I continue to love serendipity. I was googling the name Kita Tschenkéli to try to fill in the biographical information on his LibraryThing author page (this is one of my pastimes), and one of the hits was the Georgian Grammar Project (whose “lexicon has been compiled on the basis of Kita Tschenkéli’s ‘Deutsch-Georgisches Wörterbuch'”). The project “consists of a Morphological analyser, a Georgian LFG Grammar, a demo treebank…, and an (un-annotated) corpus of non-fictional (mainly newspaper) and fictional texts.” What really excited me was the list of freely available resources from which their corpus was compiled: the electronic newspaper archive Opentext (“it comprises approximately 100 million words and is by far the largest collection of Georgian texts available online”), the text archive of the Georgian service of Radio Free Europe/Radio Liberty with around eight million words, and the “largest archive of fictional texts (both prose and poetry)”: the UNESCO Project digital collection of Georgian classical literature (both prose and poetry) with three million words. When I get around to wrestling with Georgian for the third time (I seem to make the attempt at ten-year intervals), this will be invaluable—and maybe by then the creators of the site will have fulfilled their promise to switch from “a proprietary encoding where each Georgian character is mapped to an ASCII character” (!) to Unicode.

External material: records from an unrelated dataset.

/-- Witness of TephraPublishesMovesAndDispatches: tile 0 dispatches the task, the first of its class. -/
theorem test_witness_decision : dispatching.untested = none ∧ (dispatching.tileHandler 0).isNone = true ∧ (dispatching.tile 0).drain = none ∧ (dispatching.tile 0).kept = [] ∧
    (dispatching.classView 0 0).take 9 = [(.task 0 0 0 0 template 0 0 true 0, 0)] ∧ dispatching.boundElsewhere 0 (.task 0 0 0 0 template 0 0 true 0) = false ∧
    (dispatching.startEntry 0 (.task 0 0 0 0 template 0 0 true 0)).isSome = true ∧ classOrder (dispatching.tile 0).decisions = [] ++ 0 :: [1, 2, 3] := by decide +kernel

/-- Witness of TephraPublishesMovesAndDispatches: no entry fits on a tile that another context holds. -/
theorem test_witness_no_decision : ∀ k, k < 4 → ∀ p ∈ (({ dispatching with tiles := [(0, { (State.reset.tile 0) with holder := some 1 })], slots := [(1, { base with ctx := 1 })] } : State).classView 0 k).take 9,
    (!({ dispatching with tiles := [(0, { (State.reset.tile 0) with holder := some 1 })], slots := [(1, { base with ctx := 1 })] } : State).boundElsewhere 0 p.1 &&
      (({ dispatching with tiles := [(0, { (State.reset.tile 0) with holder := some 1 })], slots := [(1, { base with ctx := 1 })] } : State).startEntry 0 p.1).isSome) = false := by decide +kernel

/-- Witness of TephraPublishesMovesAndDispatches: what the start of a task and of a group asks. -/
theorem test_witness_start : (findAt dispatching.launches 0).map (·.desc) = some launchWords ∧ dispatching.tileFree 0 0 = true ∧ dispatching.usable 0 0 = true ∧ taskStage template = 0 ∧ dispatching.openSlot 0 0 = some 0 ∧
    dispatching.carveAt 0 (descSpillKB launchWords) = some 0x18000 ∧ (dispatching.startGroup 0 0 0).isSome = true ∧ descStageList launchWords = [0] ∧ descSpillKB launchWords = 0 := by decide +kernel

/-- The page at 0x10000 mapped to device memory of another package. -/
def farPage : XlatEntry := ⟨0, State.reset.asid 0, 0, vaIndex 0x10000 0, 0x004004000001001F⟩

/-- A stochastic conversion of a tensor whose table is in another package. -/
def drawing : RingEntry := { commandOf 0xB0001005 0x400C000000000000 2 [0x303, 0, 0, 0, 0, 0, 0] [] with lines := [] }

/-- Witness of CoprocessorWordsTakeTheirRingEntry: a command whose steps depend on a table line that must be asked for, and one whose do not. -/
theorem test_witness_shape_lines : ({ tabled with tlb := [farPage], dev := (dommapOff 1 / 8, 0x8000000000000003) :: tabled.dev } : State).shapeLines 0 drawing ≠ [] ∧ tabled.shapeLines 0 drawing = [] ∧ drawing.draws = true ∧ tabled.ownAsked 0 = false := by decide +kernel

/-- Coordinates 1, 1, 4, 6, 1, 6 and three values in the scratchpad of the walk. -/
def streaming : State :=
  withWords (padKey 0 0x300) [0x400000003F800000, 0x40400000] (withWords (padKey 0 0x200) [0x100000001, 0x600000004, 0x600000001] (walking 0x0F0F))

/-- A walk of both: three entries with values and equal coordinates, and two of ones. -/
def twoStreams : Walk :=
  { walkAt 0x0F0F with str0 := ⟨pad 0x200, pad 0x300, false, 0, 0, 3, true⟩, str1 := ⟨pad 0x210, 0, true, 0, 0, 2, false⟩ }

/-- Witness of WalkerStreamWordsPlaceAndEmit: a stream with values and DUP. -/
theorem test_witness_stream_values : Safety.StreamReads streaming twoStreams fetchEntry 0 [(1, 0x3F800000), (1, 0x40000000), (4, 0x40400000)] := by
  refine ⟨fun i => [1, 1, 4].getD i 0, fun i => [0x3F800000, 0x40000000, 0x40400000].getD i 0, by decide +kernel, ?_, by decide +kernel⟩
  intro i _ h
  have h : i < 3 := h
  match i, h with
  | 0, _ => exact ⟨by decide +kernel, rfl, rfl, by decide +kernel⟩
  | 1, _ => exact ⟨by decide +kernel, rfl, rfl, by decide +kernel⟩
  | 2, _ => exact ⟨by decide +kernel, rfl, rfl, by decide +kernel⟩

/-- Witness of WalkerStreamWordsPlaceAndEmit: a second live stream, of ones. -/
theorem test_witness_stream_ones : Safety.StreamReads streaming twoStreams fetchEntry 1 [(1, 0x3F800000), (6, 0x3F800000)] := by
  refine ⟨fun i => [1, 6].getD i 0, fun _ => 0x3F800000, by decide +kernel, ?_, by decide +kernel⟩
  intro i _ h
  have h : i < 2 := h
  match i, h with
  | 0, _ => exact ⟨by decide +kernel, rfl, rfl, by decide +kernel⟩
  | 1, _ => exact ⟨by decide +kernel, rfl, rfl, by decide +kernel⟩

/-- Witness of WalkerStreamWordsPlaceAndEmit: a row outside the shape, and coordinates 6 and 1 out of order. -/
theorem test_witness_stream_faults : shapeRows 0x0F0F ≤ 16 - (walkAt 0x0F0F).row0 ∧
    rawCoord 4 fetchEntry 0 0 ⟨pad 0x20C, 0, true, 0, 1, 2, false⟩ streaming = (streaming, .ok 6) ∧
    rawCoord 4 fetchEntry 0 1 ⟨pad 0x20C, 0, true, 0, 1, 2, false⟩ streaming = (streaming, .ok 1) ∧ (1 : Nat) < 6 := ⟨by decide +kernel, rfl, rfl, by decide +kernel⟩

/-- Witness of RegisterWritesSetTheirFieldsOrStartTheirStep: an entry of the table while a slot has begun, and while none has. -/
theorem test_witness_slot_begun : ({ timedAt with agenda := [.ttSlotStart 1] } : State).slotBegun = some 0 ∧ timedAt.slotBegun = none ∧ (2 : Nat) < 256 ∧ ttentOff 2 1 % 8 = 0 := by decide +kernel

/-- A state in which bank 3 of cluster 0 leaves CACHE mode while a dirty byte of an earlier store drains, or none. -/
def leavingCache (ws : List WriteReq) : State :=
  { homed (on 0 base) with banks := [(3, { (State.reset.bank 0 3) with mode := .cache, busy := true, nextMode := .fifo, mark := 9 })], dirty := ws }

/-- Witness of BanksSwitchAndCachesDrain: a switch that waits for its dirty bytes, one that does not, and a drain that waits. -/
theorem test_witness_leaving : (((leavingCache [{ storeOf 0x40 with place := .leaving }]).trimCache 0).leave 0 fun _ => false).leavingOut 0 9 = true ∧
    (((leavingCache []).trimCache 0).leave 0 fun _ => false).leavingOut 0 9 = false ∧
    (let s1 := ({ leavingCache [{ storeOf 0x40 with place := .line }] with nextId := 9 } : State).leave 0 fun _ => true; s1.leavingOut 0 s1.nextId) = true := by decide +kernel

/-- A state in which port 4 is up and holds a merged group whose packet can go by port 2. -/
def holding : State := { routed with dev := (portstatOff 4 / 8, 1) :: routed.dev, held := [heldOf [flitOf tyReduce 3 9 4]] }

/-- Witness of FabricStepsCarryRouteMergeAndManage: the group of a failing port goes by another. -/
theorem test_witness_group_rerouted :
    (let s1 := State.setReg { holding with choices := holding.choices + 1 } (portstatOff 4) (withField (withField (holding.reg (portstatOff 4)) 1 0 2) 3 2 1)
     s1.routeOn 1 3 0 = some (0, 2) ∧ s1.portOpen 2 = true) ∧ (holding.reg (portstatOff 4)).getLsbD 0 = true ∧ getAt [] holding.replay 4 = [] ∧ holding.held = [heldOf [flitOf tyReduce 3 9 4]] := ⟨by decide +kernel, by decide +kernel, by decide +kernel, rfl⟩

/-- Witness of FabricStepsCarryRouteMergeAndManage: a register of the recovery block that the manager may write, one it may not, and one of another block. -/
theorem test_witness_manager : regBlock fnackOff = some (.recov, 0x30) ∧ regBlock errhealOff = some (.recov, 0x20) ∧ (0x20 : Nat) ≠ 0x30 ∧ regExists fnackOff = true ∧ regBlock hostevOff ≠ some (.recov, 0x20) := by decide +kernel
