/-! Reference monitors and selector (chapter 06) -/

/-- Reference classes (R102). -/
inductive RefClass where
  | classA
  | classB
  deriving DecidableEq, Repr

/-- Monitor states (R103). -/
inductive MonitorState where
  | absent
  | down
  | qualifying
  | qualified
  deriving DecidableEq, Repr

/-- A reference monitor (R103). `activity` none means stopped. -/
structure Monitor where
  state : MonitorState
  armed : Bool
  highTicks : Nat
  lastEdge : Option Nat
  activity : Option Nat
  qualCount : Nat
  impairRun : Nat
  qualRun : Nat
  flap : Bool
  lastLoss : Option Stamp
  deriving DecidableEq, Repr

/-- A monitor at the assertion of RSTn (R103). -/
def Monitor.reset : Monitor where
  state := .down
  armed := true
  highTicks := 0
  lastEdge := none
  activity := none
  qualCount := 0
  impairRun := 0
  qualRun := 0
  flap := false
  lastLoss := none

/-- The selector (R113). -/
structure Selector where
  selected : Option RefId
  buildOut : Int
  buildPending : Bool
  offered : Option Int
  deriving DecidableEq, Repr

/-- The selector at the assertion of RSTn (R113). -/
def Selector.reset : Selector where
  selected := none
  buildOut := 0
  buildPending := false
  offered := none

/-! Station mode machine (chapter 07) -/

/-- The four modes (R121). -/
inductive Mode where
  | listen
  | track
  | anchor
  | hold
  deriving DecidableEq, Repr

/-- The mode machine (R121). -/
structure ModeMachine where
  mode : Mode
  grade : Option Nat
  offsetRun : Nat
  deriving DecidableEq, Repr

/-- The mode machine at the assertion of RSTn (R121). -/
def ModeMachine.reset : ModeMachine where
  mode := .listen
  grade := none
  offsetRun := 0

/-! Rail interface (chapter 08) -/

/-- The width of the rail windows (R136, R140). -/
inductive WindowWidth where
  | narrow
  | wide
  | listen
  deriving DecidableEq, Repr

/-- What the rail interface holds of one line in the open window (R141): the first fall and the last
rise as positions, the level last read there (`low`), and whether it was ever read low (R158). -/
structure LineCapture where
  firstFall : Option Int
  lastRise : Option Int
  low : Option Bool
  sawLow : Bool
  deriving DecidableEq, Repr

/-- A line of which nothing has been read in the window. -/
def LineCapture.blank : LineCapture where
  firstFall := none
  lastRise := none
  low := none
  sawLow := false

/-- The captures of the open windows with the grade start and the pulse grade (R136). `markBroken`
says that BEAT was read high within 80 ticks of the grade start (R146). -/
structure Captures where
  beat : LineCapture
  grade : LineCapture
  lead : LineCapture
  gradeStart : Option Int
  pulseGrade : Option Nat
  markBroken : Bool
  deriving DecidableEq, Repr

/-- Cleared captures. -/
def Captures.blank : Captures where
  beat := LineCapture.blank
  grade := LineCapture.blank
  lead := LineCapture.blank
  gradeStart := none
  pulseGrade := none
  markBroken := false

/-- The captures of a closed LISTEN window, with its frame's length and office index (R158). -/
structure HeldWindow where
  caps : Captures
  length : Nat
  index : BitVec 3
  deriving DecidableEq, Repr

/-- Per line, the crystal tick at which the station's pulse ends (R136). -/
structure Pulses where
  beat : Option Nat
  grade : Option Nat
  lead : Option Nat
  deriving DecidableEq, Repr

/-- No pulse in progress. -/
def Pulses.blank : Pulses where
  beat := none
  grade := none
  lead := none

/-- The rail interface (R136). `listenWindow` says that the frame in progress has a LISTEN window, and
`held` is the LISTEN window of the frame before it (R158). -/
structure Rail where
  drivenGrade : Option Nat
  drivingLead : Bool
  pulses : Pulses
  width : WindowWidth
  caps : Captures
  listenWindow : Bool
  held : Option HeldWindow
  bestGrade : Nat
  railError : Option Int
  leadSpread : Int
  leadAbsentRun : Nat
  markSet : List Nat
  markCand : Option Nat
  markRun : Nat
  backoff : Nat
  relabelStamps : List Stamp
  deriving DecidableEq, Repr

/-- The rail interface at the assertion of RSTn (R136). -/
def Rail.reset : Rail where
  drivenGrade := none
  drivingLead := false
  pulses := Pulses.blank
  width := .listen
  caps := Captures.blank
  listenWindow := false
  held := none
  bestGrade := 0
  railError := none
  leadSpread := 0
  leadAbsentRun := 0
  markSet := []
  markCand := none
  markRun := 0
  backoff := 0
  relabelStamps := []

/-! LISTEN procedure (chapter 09) -/

/-- The phases of the LISTEN procedure (R157). -/
inductive ListenPhase where
  | running
  | joinPending
  | joinFrame
  deriving DecidableEq, Repr

/-- The LISTEN procedure (R157). `ejSampled` says that EJ has been sampled since the release, so that
a rise can be told (R163). -/
structure Listen where
  withdrawn : Bool
  withdrawRequest : Bool
  phase : ListenPhase
  frameCount : Nat
  runMidpoint : Option Nat
  runCount : Nat
  silentRun : Nat
  latestMidpoint : Option Nat
  markIndex : Option (BitVec 3)
  markCount : Nat
  offset : Option Nat
  ejSampled : Bool
  deriving DecidableEq, Repr

/-- The LISTEN procedure at the assertion of RSTn (R157). -/
def Listen.reset : Listen where
  withdrawn := false
  withdrawRequest := false
  phase := .running
  frameCount := 0
  runMidpoint := none
  runCount := 0
  silentRun := 0
  latestMidpoint := none
  markIndex := none
  markCount := 0
  offset := none
  ejSampled := false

  1. I’m probably not the only one who read the header and thought this might be a project to document the “might could” construction, or the pair of opposites “exact same” and “whole ‘nother”, or . . . you kin fill in the rest for yo’sef.

  2. is a nice English-Georgian dictionary (has all the words I’ve ever looked for at least), see also

  3. Many thanks! Here‘s the direct link for the dictionary, and here are the resources.

  4. Christopher Culver says

    I amassed a number of Georgian materials from a certain pirated linguistics books website before I went to Georgia for several weeks last month. To my surprise, they were pointless over a large portion of the country: much of the western half of Georgia actually has Mengrelian or Svan as their native language. Of course, everyone there learns Georgian in school and can speak it, but I’d somehow feel bad if I was trying to learn a foreign language from them instead of respecting their native languages.
    As it happened though, pretty much everyone answered me in Russian anyway. This is the only former Soviet republic I’ve been to where the non-Russians have absolutely no hangups about using Russian.

  5. Interesting! Are there materials for learning Mingrelian?

  6. Christopher Culver says

    A linguaphile I met in Svaneti said there were a handful of Soviet-era resources for Svan, but all of them had serious weakness. I don’t know about Mingrelian.
    I was told by a number of people that the Georgian government discourages writing in Mingrelian and Svan to avoid the rise of separatism (as if Abkhazia and South Ossetia weren’t enough for poor Georgia). Speaking these languages is perfectly acceptable and indeed most of the population in those regions converses all day in their language, but all writing is in Georgian.

  7. Sad. Thanks for the clarification!